Database Backup & Restore Strategy

Overview

pNode Pulse uses PostgreSQL with TimescaleDB extension for time-series data. This document outlines the backup and restore procedures to ensure data integrity and business continuity.

Backup Strategy

Schedule & Retention

Frequency	Retention	Storage Location
Daily	30 days	`/backups/pnode-pulse` on VPS
Weekly	90 days	S3 (optional, off-site)
Monthly	1 year	S3 Glacier (optional, archival)
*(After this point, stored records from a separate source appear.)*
-- ==== Sys2Proof/Certificates/Slice0/Obligations.lean ====
section
/-! DEFINITION. The statements for the provers, with the terms that they share. -/

namespace Sys2Proof.Machine

/-! ### Terms of the statements -/

/-- A word that writes a scalar register (R238): `v` in sD, nothing where sD is s0; every other scalar register, and all that
`Ends` names, is as it was. -/
def WritesSreg (s t : State) (n : Nat) (d : BitVec 5) (v : W64) : Prop :=
  (∀ r, sreg (here t) r = if r = d ∧ d ≠ 0 then v else sreg (here s) r) ∧
  Ends s t n { here s with s := if d = 0 then (here s).s else vset (here s).s d.toNat v }

/-- The destination, the value and the slots of the words of R240 (but its counts), R241, R242 and R243, from the operands read
as integers. -/
def scalarValue (k : Core) : Instr → Option (BitVec 5 × W64 × Nat)
  | .add d a b => some (d, BitVec.ofNat 64 ((sreg k a).toNat + (sreg k b).toNat), 1)
  | .sub d a b => some (d, BitVec.ofInt 64 ((sreg k a).toNat - (sreg k b).toNat), 1)
  | .mul d a b => some (d, BitVec.ofNat 64 ((sreg k a).toNat * (sreg k b).toNat), 1)
  | .mulh d a b => some (d, BitVec.ofInt 64 ((sreg k a).toInt * (sreg k b).toInt / 2 ^ 64), 1)
  | .mulhn d a b => some (d, BitVec.ofNat 64 ((sreg k a).toNat * (sreg k b).toNat / 2 ^ 64), 1)
  | .and d a b => some (d, sreg k a &&& sreg k b, 1)
  | .or d a b => some (d, sreg k a ||| sreg k b, 1)
  | .xor d a b => some (d, sreg k a ^^^ sreg k b, 1)
  | .andn d a b => some (d, sreg k a &&& ~~~sreg k b, 1)
  | .sll d a b => some (d, BitVec.ofNat 64 ((sreg k a).toNat * 2 ^ ((sreg k b).toNat % 64)), 1)
  | .srl d a b => some (d, BitVec.ofNat 64 ((sreg k a).toNat / 2 ^ ((sreg k b).toNat % 64)), 1)
  | .sra d a b => some (d, BitVec.ofInt 64 ((sreg k a).toInt / 2 ^ ((sreg k b).toNat % 64)), 1)
  | .slt d a b => some (d, if (sreg k a).toInt < (sreg k b).toInt then 1 else 0, 1)
  | .sltn d a b => some (d, if (sreg k a).toNat < (sreg k b).toNat then 1 else 0, 1)
  | .seq d a b => some (d, if sreg k a = sreg k b then 1 else 0, 1)
  | .sel d a b c => some (d, if sreg k c ≠ 0 then sreg k a else sreg k b, 1)
  | .min d a b => some (d, if (sreg k a).toInt ≤ (sreg k b).toInt then sreg k a else sreg k b, 1)
  | .max d a b => some (d, if (sreg k a).toInt ≥ (sreg k b).toInt then sreg k a else sreg k b, 1)
  | .minn d a b => some (d, if (sreg k a).toNat ≤ (sreg k b).toNat then sreg k a else sreg k b, 1)
  | .maxn d a b => some (d, if (sreg k a).toNat ≥ (sreg k b).toNat then sreg k a else sreg k b, 1)
  | .addi d a imm => some (d, BitVec.ofNat 64 ((sreg k a).toNat + imm.toNat), 1)
  | .andi d a imm => some (d, sreg k a &&& BitVec.ofNat 64 imm.toNat, 1)
  | .ori d a imm => some (d, sreg k a ||| BitVec.ofNat 64 imm.toNat, 1)
  | .xori d a imm => some (d, sreg k a ^^^ BitVec.ofNat 64 imm.toNat, 1)
  | .slti d a imm => some (d, if (sreg k a).toInt < imm.toInt then 1 else 0, 1)
  | .slli d a imm => some (d, BitVec.ofNat 64 ((sreg k a).toNat * 2 ^ imm.toNat), 1)
  | .srli d a imm => some (d, BitVec.ofNat 64 ((sreg k a).toNat / 2 ^ imm.toNat), 1)
  | .srai d a imm => some (d, BitVec.ofInt 64 ((sreg k a).toInt / 2 ^ imm.toNat), 1)
  | .movi d imm => some (d, BitVec.ofInt 64 imm.toInt, 1)
  | .movh d imm => some (d, BitVec.ofNat 64 (imm.toNat * 2 ^ 32 + (sreg k d).toNat % 2 ^ 32), 1)
  | _ => none

/-- Quotient and remainder of R241: exact, then modulo 2^64. -/
def IsQuotient (signed : Bool) (a b q r : W64) : Prop :=
  if b = 0 then q.toNat = 2 ^ 64 - 1 ∧ r = a
  else if signed then
    if a.toInt = -2 ^ 63 ∧ b.toInt = -1 then q = a ∧ r = 0
    else a.toInt = q.toInt * b.toInt + r.toInt ∧ r.toInt.natAbs < b.toInt.natAbs ∧ (0 < r.toInt → 0 < a.toInt) ∧
      (r.toInt < 0 → a.toInt < 0)
  else a.toNat = q.toNat * b.toNat + r.toNat ∧ r.toNat < b.toNat

end Sys2Proof.Machine

open Sys2Proof Sys2Proof.Machine

/-- R240, R242, R243. -/
def Obligations.ScalarResult : Prop :=
  ∀ (s : State) (w : QWord) (i : Instr) (d : BitVec 5) (v : W64) (n : Nat), s.word = some w →
    scalarValue (here s) i = some (d, v, n) → ∃ t, exec i s = .next t ∧ WritesSreg s t n d v

/-- R240, R241: the counts, quotients and remainders. -/
def Obligations.CountsAndDivision : Prop :=
  (∀ (s : State) (w : QWord) (d a : BitVec 5), s.word = some w →
     let x := (sreg (here s) a).toNat
     (∃ t v, exec (.clz d a) s = .next t ∧ WritesSreg s t 1 d v ∧ v.toNat ≤ 64 ∧ x < 2 ^ (64 - v.toNat) ∧
       (v.toNat < 64 → 2 ^ (63 - v.toNat) ≤ x)) ∧
     (∃ t v, exec (.ctz d a) s = .next t ∧ WritesSreg s t 1 d v ∧ v.toNat ≤ 64 ∧ x % 2 ^ v.toNat = 0 ∧
       (v.toNat < 64 → x / 2 ^ v.toNat % 2 = 1)) ∧
     (∃ t v, exec (.popc d a) s = .next t ∧ WritesSreg s t 1 d v ∧
       v.toNat = ((List.range 64).map fun i => x / 2 ^ i % 2).sum)) ∧
  (∀ (s : State) (w : QWord) (d a b : BitVec 5), s.word = some w →
     ∃ q r q' r', IsQuotient true (sreg (here s) a) (sreg (here s) b) q r ∧
       IsQuotient false (sreg (here s) a) (sreg (here s) b) q' r' ∧
       (∃ t, exec (.div d a b) s = .next t ∧ WritesSreg s t 36 d q) ∧
       (∃ t, exec (.rem d a b) s = .next t ∧ WritesSreg s t 36 d r) ∧
       (∃ t, exec (.divn d a b) s = .next t ∧ WritesSreg s t 36 d q') ∧
       (∃ t, exec (.remn d a b) s = .next t ∧ WritesSreg s t 36 d r'))

namespace Sys2Proof.Machine

/-! ### Control words -/

/-- A control word that sets the program counter (R247). -/
def GoesTo (s t : State) (k : Core) (pc : W64) : Prop :=
  (here t).pc = pc ∧ Ends s t 1 { k with pc, paths := (here t).paths }

/-- The conditions of bc (R247). -/
def Condition (c : Nat) (a b : W64) : Prop :=
  match c with
  | 0 => a = b
  | 1 => a ≠ b
  | 2 => a.toInt < b.toInt
  | 3 => b.toInt ≤ a.toInt
  | 4 => a.toNat < b.toNat
  | _ => b.toNat ≤ a.toNat

end Sys2Proof.Machine

/-- R247, R248. -/
def Obligations.ControlTransfer : Prop :=
  ∀ (s : State) (w : QWord) (a b : BitVec 5) (c : BitVec 3) (imm : BitVec 32), s.word = some w → c.toNat ≤ 5 →
    let k := here s
    let target := BitVec.ofInt 64 (w.head.toNat + 4 * imm.toInt)
    (∃ t, exec (.b imm) s = .next t ∧ GoesTo s t k target) ∧
    (∃ t, exec (.bc a b c imm) s = .next t ∧ (Condition c.toNat (sreg k a) (sreg k b) → GoesTo s t k target) ∧
      (¬Condition c.toNat (sreg k a) (sreg k b) → GoesTo s t k w.next)) ∧
    (∃ t, exec (.bz a imm) s = .next t ∧ GoesTo s t k (if sreg k a = 0 then target else w.next)) ∧
    (∃ t, exec (.bnz a imm) s = .next t ∧ GoesTo s t k (if sreg k a ≠ 0 then target else w.next)) ∧
    (∃ t, exec (.call imm) s = .next t ∧ sreg (here t) 31 = w.head + 4 ∧
      GoesTo s t { k with s := vset k.s 31 (w.head + 4) } target) ∧
    ((sreg k a).toNat % 4 = 0 → ∃ t, exec (.jr a) s = .next t ∧ GoesTo s t k (sreg k a)) ∧
    ((sreg k a).toNat % 4 ≠ 0 → w.origin ≠ .emitted → TrapReady k w.seq → Traps s w (exec (.jr a) s) 8 (sreg k a) 0)

/-- R252, R253, R254. -/
def Obligations.ControlWords : Prop :=
  ∀ (s : State) (w : QWord) (a b : BitVec 5) (imm : BitVec 16), s.word = some w →
    let k := here s
    (∃ t, exec .nop s = .next t ∧ Ends s t 1 k) ∧
    (∃ t, exec .endTask s = .next t ∧ Ends s t 1 { k with ending := true }) ∧
    (k.handler = true → ∃ t, exec .eret s = .next t ∧ (here t).handler = false ∧ (here t).pc = k.sys.epc ∧
      (k.sys.epc = k.sys.skipEpc → (here t).sys.skip = k.sys.skip ∧ (here t).nest = k.saved) ∧
      (k.sys.epc ≠ k.sys.skipEpc → (here t).sys.skip = Vector.replicate 7 [] ∧ (k.saved = none → (here t).nest = none) ∧
        ∀ n, k.saved = some n →
          (∀ j, j < n.body.length → k.sys.epc.toNat = n.addr.toNat + 4 * j → (here t).nest = some { n with pos := j }) ∧
          ((∀ j, j < n.body.length → k.sys.epc.toNat ≠ n.addr.toNat + 4 * j) → (here t).nest = none)) ∧
      Ends s t 1 { k with handler := false, pc := k.sys.epc, stepped := none, nest := (here t).nest, saved := none
                          sys := { k.sys with skip := (here t).sys.skip } }) ∧
    (k.handler = false → w.origin ≠ .emitted → TrapReady k w.seq → Traps s w (exec .eret s) 3 w.head 0) ∧
    (w.origin ≠ .emitted → TrapReady k w.seq → Traps s w (exec (.bkpt imm) s) 17 w.head (65536 + imm.toNat)) ∧
    (w.origin ≠ .emitted → TrapReady k w.seq → ∃ u t, exec (.trap imm) s = .next t ∧ Ends s u 1 k ∧
      TrapTaken u t s.core w.seq none 17 w.next w.head (estatOf w imm.toNat)) ∧
    ((sreg k a).toNat % 64 = 0 → (sreg k b).toNat < 2048 → k.handler = false → s.wcsLoad = none →
      ∃ t, exec (.wstart a b) s = .next t ∧ (here t).wick.run = true ∧ (here t).wick.wpc.toNat = (sreg k b).toNat ∧
        (here t).wick.pboff.toNat = (sreg k a).toNat % 2 ^ 22 ∧
        Ends s t 1 (opensToken w { k with wick := (here t).wick, runs := (here t).runs })) ∧
    (w.origin ≠ .emitted → TrapReady k w.seq →
      ((sreg k a).toNat % 64 ≠ 0 → Traps s w (exec (.wstart a b) s) 8 (BitVec.ofNat 64 ((sreg k a).toNat % 2 ^ 22)) 0) ∧
      ((sreg k a).toNat % 64 = 0 → 2048 ≤ (sreg k b).toNat → Traps s w (exec (.wstart a b) s) 19 (sreg k b) 3))
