-- ==== Sys2Proof/Laws/State.lean ====
section
/-! SUPPORT. One lemma per field for each update of State and of a core: what an update leaves as it was. -/

namespace Sys2Proof.Machine

/-! ### The core of the device that is replaced -/

@[simp] theorem getCore_setCore (s : State) (c d : Nat) (k : Core) :
    getCore (setCore s c k) d = if c = d then k else getCore s d := Map.get_set _ _ _ _ _

theorem getCore_setCore_self (s : State) (c : Nat) (k : Core) : getCore (setCore s c k) c = k := by simp

theorem getCore_setCore_ne (s : State) {c d : Nat} (k : Core) (h : c ≠ d) : getCore (setCore s c k) d = getCore s d := by
  simp [h]

@[simp] theorem here_onHere (s : State) (f : Core → Core) : here (onHere s f) = f (here s) := by
  unfold here onHere; exact getCore_setCore_self ..

theorem getCore_onHere_ne (s : State) (f : Core → Core) {c : Nat} (h : c ≠ s.core) :
    getCore (onHere s f) c = getCore s c := getCore_setCore_ne s _ (fun e => h e.symm)

/-! ### setCore -/

@[simp] theorem setCore_dram (s : State) (c : Nat) (k : Core) : (setCore s c k).dram = s.dram := rfl
@[simp] theorem setCore_attrs (s : State) (c : Nat) (k : Core) : (setCore s c k).attrs = s.attrs := rfl
@[simp] theorem setCore_old (s : State) (c : Nat) (k : Core) : (setCore s c k).old = s.old := rfl
@[simp] theorem setCore_hist (s : State) (c : Nat) (k : Core) : (setCore s c k).hist = s.hist := rfl
@[simp] theorem setCore_rels (s : State) (c : Nat) (k : Core) : (setCore s c k).rels = s.rels := rfl
@[simp] theorem setCore_stamp (s : State) (c : Nat) (k : Core) : (setCore s c k).stamp = s.stamp := rfl
@[simp] theorem setCore_ring (s : State) (c : Nat) (k : Core) : (setCore s c k).ring = s.ring := rfl
@[simp] theorem setCore_reads (s : State) (c : Nat) (k : Core) : (setCore s c k).reads = s.reads := rfl
@[simp] theorem setCore_errlog (s : State) (c : Nat) (k : Core) : (setCore s c k).errlog = s.errlog := rfl
@[simp] theorem setCore_corr (s : State) (c : Nat) (k : Core) : (setCore s c k).corr = s.corr := rfl
@[simp] theorem setCore_uncorr (s : State) (c : Nat) (k : Core) : (setCore s c k).uncorr = s.uncorr := rfl
@[simp] theorem setCore_sleepers (s : State) (c : Nat) (k : Core) : (setCore s c k).sleepers = s.sleepers := rfl
@[simp] theorem setCore_mmu (s : State) (c : Nat) (k : Core) : (setCore s c k).mmu = s.mmu := rfl
@[simp] theorem setCore_queues (s : State) (c : Nat) (k : Core) : (setCore s c k).queues = s.queues := rfl
@[simp] theorem setCore_ptr (s : State) (c : Nat) (k : Core) : (setCore s c k).ptr = s.ptr := rfl
@[simp] theorem setCore_reserved (s : State) (c : Nat) (k : Core) : (setCore s c k).reserved = s.reserved := rfl
@[simp] theorem setCore_joined (s : State) (c : Nat) (k : Core) : (setCore s c k).joined = s.joined := rfl
@[simp] theorem setCore_wcs (s : State) (c : Nat) (k : Core) : (setCore s c k).wcs = s.wcs := rfl
@[simp] theorem setCore_wcsLoad (s : State) (c : Nat) (k : Core) : (setCore s c k).wcsLoad = s.wcsLoad := rfl
@[simp] theorem setCore_ranges (s : State) (c : Nat) (k : Core) : (setCore s c k).ranges = s.ranges := rfl
@[simp] theorem setCore_fab (s : State) (c : Nat) (k : Core) : (setCore s c k).fab = s.fab := rfl
@[simp] theorem setCore_mgmt (s : State) (c : Nat) (k : Core) : (setCore s c k).mgmt = s.mgmt := rfl
@[simp] theorem setCore_agenda (s : State) (c : Nat) (k : Core) : (setCore s c k).agenda = s.agenda := rfl
@[simp] theorem setCore_core (s : State) (c : Nat) (k : Core) : (setCore s c k).core = s.core := rfl
@[simp] theorem setCore_word (s : State) (c : Nat) (k : Core) : (setCore s c k).word = s.word := rfl
@[simp] theorem setCore_turn (s : State) (c : Nat) (k : Core) : (setCore s c k).turn = s.turn := rfl
@[simp] theorem setCore_time (s : State) (c : Nat) (k : Core) : (setCore s c k).time = s.time := rfl
@[simp] theorem setCore_free (s : State) (c : Nat) (k : Core) : (setCore s c k).free = s.free := rfl
@[simp] theorem setCore_tstamp (s : State) (c : Nat) (k : Core) : (setCore s c k).tstamp = s.tstamp := rfl

/-! ### onHere -/

@[simp] theorem onHere_dram (s : State) (f : Core → Core) : (onHere s f).dram = s.dram := rfl
@[simp] theorem onHere_attrs (s : State) (f : Core → Core) : (onHere s f).attrs = s.attrs := rfl
@[simp] theorem onHere_old (s : State) (f : Core → Core) : (onHere s f).old = s.old := rfl
@[simp] theorem onHere_hist (s : State) (f : Core → Core) : (onHere s f).hist = s.hist := rfl
@[simp] theorem onHere_rels (s : State) (f : Core → Core) : (onHere s f).rels = s.rels := rfl
@[simp] theorem onHere_stamp (s : State) (f : Core → Core) : (onHere s f).stamp = s.stamp := rfl
@[simp] theorem onHere_ring (s : State) (f : Core → Core) : (onHere s f).ring = s.ring := rfl
@[simp] theorem onHere_reads (s : State) (f : Core → Core) : (onHere s f).reads = s.reads := rfl
@[simp] theorem onHere_errlog (s : State) (f : Core → Core) : (onHere s f).errlog = s.errlog := rfl
@[simp] theorem onHere_corr (s : State) (f : Core → Core) : (onHere s f).corr = s.corr := rfl
@[simp] theorem onHere_uncorr (s : State) (f : Core → Core) : (onHere s f).uncorr = s.uncorr := rfl
@[simp] theorem onHere_sleepers (s : State) (f : Core → Core) : (onHere s f).sleepers = s.sleepers := rfl
@[simp] theorem onHere_mmu (s : State) (f : Core → Core) : (onHere s f).mmu = s.mmu := rfl
@[simp] theorem onHere_queues (s : State) (f : Core → Core) : (onHere s f).queues = s.queues := rfl
@[simp] theorem onHere_ptr (s : State) (f : Core → Core) : (onHere s f).ptr = s.ptr := rfl
@[simp] theorem onHere_reserved (s : State) (f : Core → Core) : (onHere s f).reserved = s.reserved := rfl
@[simp] theorem onHere_joined (s : State) (f : Core → Core) : (onHere s f).joined = s.joined := rfl
@[simp] theorem onHere_wcs (s : State) (f : Core → Core) : (onHere s f).wcs = s.wcs := rfl
@[simp] theorem onHere_wcsLoad (s : State) (f : Core → Core) : (onHere s f).wcsLoad = s.wcsLoad := rfl
@[simp] theorem onHere_ranges (s : State) (f : Core → Core) : (onHere s f).ranges = s.ranges := rfl
@[simp] theorem onHere_fab (s : State) (f : Core → Core) : (onHere s f).fab = s.fab := rfl
@[simp] theorem onHere_mgmt (s : State) (f : Core → Core) : (onHere s f).mgmt = s.mgmt := rfl
@[simp] theorem onHere_agenda (s : State) (f : Core → Core) : (onHere s f).agenda = s.agenda := rfl
@[simp] theorem onHere_core (s : State) (f : Core → Core) : (onHere s f).core = s.core := rfl
@[simp] theorem onHere_word (s : State) (f : Core → Core) : (onHere s f).word = s.word := rfl
@[simp] theorem onHere_turn (s : State) (f : Core → Core) : (onHere s f).turn = s.turn := rfl
@[simp] theorem onHere_time (s : State) (f : Core → Core) : (onHere s f).time = s.time := rfl
@[simp] theorem onHere_free (s : State) (f : Core → Core) : (onHere s f).free = s.free := rfl
@[simp] theorem onHere_tstamp (s : State) (f : Core → Core) : (onHere s f).tstamp = s.tstamp := rfl

/-! ### due -/

@[simp] theorem due_cores (s : State) (es : List Event) : (due s es).cores = s.cores := rfl
@[simp] theorem due_dram (s : State) (es : List Event) : (due s es).dram = s.dram := rfl
@[simp] theorem due_attrs (s : State) (es : List Event) : (due s es).attrs = s.attrs := rfl
@[simp] theorem due_old (s : State) (es : List Event) : (due s es).old = s.old := rfl
@[simp] theorem due_hist (s : State) (es : List Event) : (due s es).hist = s.hist := rfl
@[simp] theorem due_rels (s : State) (es : List Event) : (due s es).rels = s.rels := rfl
@[simp] theorem due_stamp (s : State) (es : List Event) : (due s es).stamp = s.stamp := rfl
@[simp] theorem due_ring (s : State) (es : List Event) : (due s es).ring = s.ring := rfl
@[simp] theorem due_reads (s : State) (es : List Event) : (due s es).reads = s.reads := rfl
@[simp] theorem due_errlog (s : State) (es : List Event) : (due s es).errlog = s.errlog := rfl
@[simp] theorem due_corr (s : State) (es : List Event) : (due s es).corr = s.corr := rfl
@[simp] theorem due_uncorr (s : State) (es : List Event) : (due s es).uncorr = s.uncorr := rfl
@[simp] theorem due_sleepers (s : State) (es : List Event) : (due s es).sleepers = s.sleepers := rfl
@[simp] theorem due_mmu (s : State) (es : List Event) : (due s es).mmu = s.mmu := rfl
@[simp] theorem due_queues (s : State) (es : List Event) : (due s es).queues = s.queues := rfl
@[simp] theorem due_ptr (s : State) (es : List Event) : (due s es).ptr = s.ptr := rfl
@[simp] theorem due_reserved (s : State) (es : List Event) : (due s es).reserved = s.reserved := rfl
@[simp] theorem due_joined (s : State) (es : List Event) : (due s es).joined = s.joined := rfl
@[simp] theorem due_wcs (s : State) (es : List Event) : (due s es).wcs = s.wcs := rfl
@[simp] theorem due_wcsLoad (s : State) (es : List Event) : (due s es).wcsLoad = s.wcsLoad := rfl
@[simp] theorem due_ranges (s : State) (es : List Event) : (due s es).ranges = s.ranges := rfl
@[simp] theorem due_fab (s : State) (es : List Event) : (due s es).fab = s.fab := rfl
@[simp] theorem due_mgmt (s : State) (es : List Event) : (due s es).mgmt = s.mgmt := rfl
@[simp] theorem due_core (s : State) (es : List Event) : (due s es).core = s.core := rfl
@[simp] theorem due_word (s : State) (es : List Event) : (due s es).word = s.word := rfl
@[simp] theorem due_turn (s : State) (es : List Event) : (due s es).turn = s.turn := rfl
@[simp] theorem due_time (s : State) (es : List Event) : (due s es).time = s.time := rfl
@[simp] theorem due_free (s : State) (es : List Event) : (due s es).free = s.free := rfl
@[simp] theorem due_tstamp (s : State) (es : List Event) : (due s es).tstamp = s.tstamp := rfl
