/-- At most one of the two encoders knows the instruction. -/
def Statement (i : Instr) : Prop := encodeHead i = none ∨ encodeMicro i = none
Backup Time: 2:00 AM UTC daily (scheduled via cron)

Backup Components

Full Database: All tables, indexes, sequences
TimescaleDB Hypertables: node_metrics, network_stats, etc.
Schema: Complete schema with all constraints
Data: All historical and current data

Backup Format

Format: PostgreSQL custom format (.dump)
Compression: Level 9 (maximum)
Typical Size: ~100-500 MB (varies with data volume)
Growth Rate: ~20-50 MB/day (estimated)

Automated Backups

Setup Cron Job

SSH into VPS as pnodepulse user and configure cron:

# Edit crontab
crontab -e

# Add this line (runs daily at 2 AM)
0 2 * * * POSTGRES_PASSWORD=$POSTGRES_PASSWORD POSTGRES_HOST=localhost POSTGRES_PORT=5434 /home/pnodepulse/pnode-pulse/scripts/backup-db.sh >> /var/log/pnode-pulse-backup.log 2>&1

Manual Backup

# SSH to VPS
ssh pnodepulse

# Set environment variables
export POSTGRES_PASSWORD=<your_password>
export POSTGRES_HOST=localhost
export POSTGRES_PORT=5434

# Run backup script
cd ~/pnode-pulse
./scripts/backup-db.sh

Verify Backup

# List recent backups
ls -lh /backups/pnode-pulse/ | tail -5

# Check backup integrity
pg_restore --list /backups/pnode-pulse/pnode-pulse_20251209_020000.dump | head -20

# Get backup size
du -h /backups/pnode-pulse/pnode-pulse_20251209_020000.dump

Restore Procedures

Pre-Restore Checklist

Backup current state (if database is still accessible)
Notify team about planned downtime
Stop application services to prevent data inconsistency
Verify backup file exists and is not corrupted
Document reason for restore (incident report)

Full Database Restore

# SSH to VPS
ssh pnodepulse

# Set environment variables
export POSTGRES_PASSWORD=<your_password>
export POSTGRES_HOST=localhost
export POSTGRES_PORT=5434

# Run restore script (DESTRUCTIVE - requires confirmation)
cd ~/pnode-pulse
./scripts/restore-db.sh /backups/pnode-pulse/pnode-pulse_20251209_020000.dump

# Follow prompts and type 'YES' to confirm

The script will:

✋ Prompt for confirmation (destructive operation)
🛑 Stop application (blue/green/staging containers)
🗑️ Drop existing objects (--clean --if-exists)
📥 Restore from backup
✅ Verify restoration (count nodes and metrics)
🚀 Restart application

Partial Restore (Advanced)

If you need to restore specific tables only:

# List tables in backup
pg_restore --list /backups/pnode-pulse/pnode-pulse_20251209_020000.dump | grep TABLE

# Restore specific table
PGPASSWORD=$POSTGRES_PASSWORD pg_restore \
  -h localhost \
  -p 5434 \
  -U pnodepulse \
  -d pnodepulse \
  --table=nodes \
  /backups/pnode-pulse/pnode-pulse_20251209_020000.dump

Backup Monitoring

Health Checks

Create a simple monitoring script to verify backups are running:

#!/bin/bash
# Check if backup ran in last 26 hours

LATEST_BACKUP=$(ls -t /backups/pnode-pulse/pnode-pulse_*.dump | head -1)
BACKUP_AGE_HOURS=$(( ($(date +%s) - $(stat -c %Y "$LATEST_BACKUP")) / 3600 ))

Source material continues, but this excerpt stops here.